Dimostra inoltre  che il reale consenso maggioritario  dei creditori è solo una aspirazione superata , cui il legislatore può rinunciare facilmente  in vista di un interesse generale che reputa più pregnante , quello di avviare e  realizzare  il piano che  dovrebbe condurre  alla ristrutturazione in continuità ed al risanamento. Basti pensare alle agevolazioni di maggioranza che ha l’accordo di ristrutturazione esteso che segua una composizione negoziata, secondo l’art. 11 del D.L.118 recepito dal 23  comma 2. 8 NON Più 75 % ma 60, o all’accordo agevolato  (il 30 ) .
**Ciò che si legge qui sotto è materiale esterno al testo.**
-- ==== Sys2Proof/Machine/Admin.lean ====
section
/-!
DEFINITION. The meanings of START, STOP, FLUSH (45_admin.md R272 to R274) and RDREG (R290).
-/

namespace Sys2Proof.Machine

/-- START: class A. -/
def execStart (s : State) : Result := s.carryAdmin .start (encode .start)

/-- STOP: class A. -/
def execStop (s : State) : Result := s.carryAdmin .stop (encode .stop)

/-- FLUSH: class A. -/
def execFlush (s : State) : Result := s.carryAdmin .flush (encode .flush)

/-- `reg(sel)`, the table of R290. -/
def State.register (s : State) (sel : BitVec 3) : Idx :=
  match sel.toNat with
  | 0 => s.ctrlstat
  | 1 => s.capacity
  | 2 => s.wrapMask
  | 3 => s.head
  | 4 => s.tail
  | 5 => s.shadowTail
  | 6 => BitVec.ofNat 24 s.fifo.length
  | _ => BitVec.ofNat 24 s.freeRecords

/-- RDREG: class Q, one step D1, legal before CONFIGURE and in both modes (R290). -/
def execRdreg (sel : BitVec 3) (s : State) : Result :=
  .next (s.answer (encode (.rdreg sel)) ⟨.ok, s.register sel, []⟩)

end Sys2Proof.Machine
end

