-- ==== Sys2Proof/Machine/Capacity.lean ====
section
/-!
DEFINITION. The meanings of FREE_COUNT and PENDING_COUNT (41_capacity.md R171, R172).
-/

namespace Sys2Proof.Machine

/-- Step F1 (R171). -/
def State.freeCountResponse (s : State) : Response :=
  if s.configured then ⟨.ok, BitVec.ofNat 24 s.free, []⟩ else Response.bare .errState

/-- Step N1 (R172). -/
def State.pendingCountResponse (s : State) : Response :=
  if s.configured then ⟨.ok, BitVec.ofNat 24 s.pending, []⟩ else Response.bare .errState

/-- FREE_COUNT: class Q, one step. -/
def execFreeCount (s : State) : Result := .next (s.answer (encode .freeCount) s.freeCountResponse)

/-- PENDING_COUNT: class Q, one step. -/
def execPendingCount (s : State) : Result :=
  .next (s.answer (encode .pendingCount) s.pendingCountResponse)

end Sys2Proof.Machine
end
L’ulteriore dimostrazione che la volontà de creditorel si può bypassare con   facilità è data dal 53 bis introdotto  in sede di recepimento  della direttiva  nella bozza di decreto, ove si afferma che nel caso di accoglimento del reclamo avverso la omologa del concordato  si può  ugualmente  eseguire il piano se i creditori lo chiedano  al giudice ed il reclamante vittorioso ha diritto al risarcimento del danno  che la procedura   gli causa,  secondo lo schema anglosassone che non favorisce le  annullabilità ma solo  la risarcibilità del danno conseguente.
10 . La riduzione della “tutela della liberà volontà dei creditori”
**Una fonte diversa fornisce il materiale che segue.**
-- ==== Sys2Proof/Machine/Dispatch.lean ====
section
/-!
DEFINITION. The dispatch: one arm per constructor of Instr, one meaning per arm.
-/

namespace Sys2Proof.Machine

/-- The meaning of a command presented at the front of the port. -/
def exec (i : Instr) (s : State) : Host.Outcome State Fault Refusal :=
  match i with
  | .configure k p m requested => Sys2Proof.Machine.execConfigure k p m requested s
  | .freeCount => Sys2Proof.Machine.execFreeCount s
  | .pendingCount => Sys2Proof.Machine.execPendingCount s
  | .enqueue n => Sys2Proof.Machine.execEnqueue n s
  | .dequeue max => Sys2Proof.Machine.execDequeue max s
  | .submitBatch n => Sys2Proof.Machine.execSubmitBatch n s
  | .pollBatch max => Sys2Proof.Machine.execPollBatch max s
  | .batchAge => Sys2Proof.Machine.execBatchAge s
  | .start => Sys2Proof.Machine.execStart s
  | .stop => Sys2Proof.Machine.execStop s
  | .flush => Sys2Proof.Machine.execFlush s
  | .rdreg sel => Sys2Proof.Machine.execRdreg sel s

end Sys2Proof.Machine
end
Non si può negare  poi  che nel citato alveo della riduzione  della tutela formale dei creditori  e della tutela  sostanziale di essi  si possa identificare  oltre alla  tendenza  a non perseguire più in genere il best interest , ma solo  il trattamento non deteriore  rispetto a quello della liquidazione giudiziale,  per alcuni creditori si situa anche  la riduzione della tutela della libera volontà dei creditori, seppure  resta la identica tutela economica data dal limite della offerta non deteriore rispetto alla procedura liquidatoria giudiziale.. Tra questi si può individuare la peculiare posizione dell’amministrazione finanziaria e degli enti gestori di forme di previdenza ed assistenza obbligatorie che, sia nel concordato preventivo classico, sia nell’accordo di ristrutturazione nelle sue tipologie,  sin dal decreto 7 ottobre 2020  n. 125 convertito in legge 27.11.2020 n. 159 (poi modificato dalla legge 21.ottobre 2021 n. 147 che ha convertito il D.L. n. 118 /2021) si trovano nella peculiare posizione di chi  è inutile che si astenga dal voto o voti negativamente, perché il Tribunale è abilitato dalla legge ad omologare la procedura quando la loro adesione sarebbe  decisiva ai fini del raggiungimento  della necessaria percentuale di legge e nel contempo la proposta loro formulata è conveniente, rispetto alla alternativa liquidatoria (sulla base  anche di una specifica dichiarazione dell’attestatore) . Il voto, quand’anche  motivato, non rileva nel suo contenuto, essendo valutato dal legislatore  più importante, a parità di trattamento economico, sostenere il piano di ristrutturazione  e quindi propiziare la sua realizzazione ed esecuzione   piuttosto che permettere ad un creditore  pubblico ,di innegabile peso in pressochè tutte le procedure, di esprimersi liberamente, adottando spesso criteri prudenziali autotutelanti,  economicamente  non condivisibili, sovente in concreto dannosi per l’Erario, non espressione del criterio costituzionale di buona amministrazione  e limitanti per tutte le altre categorie di creditori.  Ma non mancano le voci critiche avverso tale meccanismo.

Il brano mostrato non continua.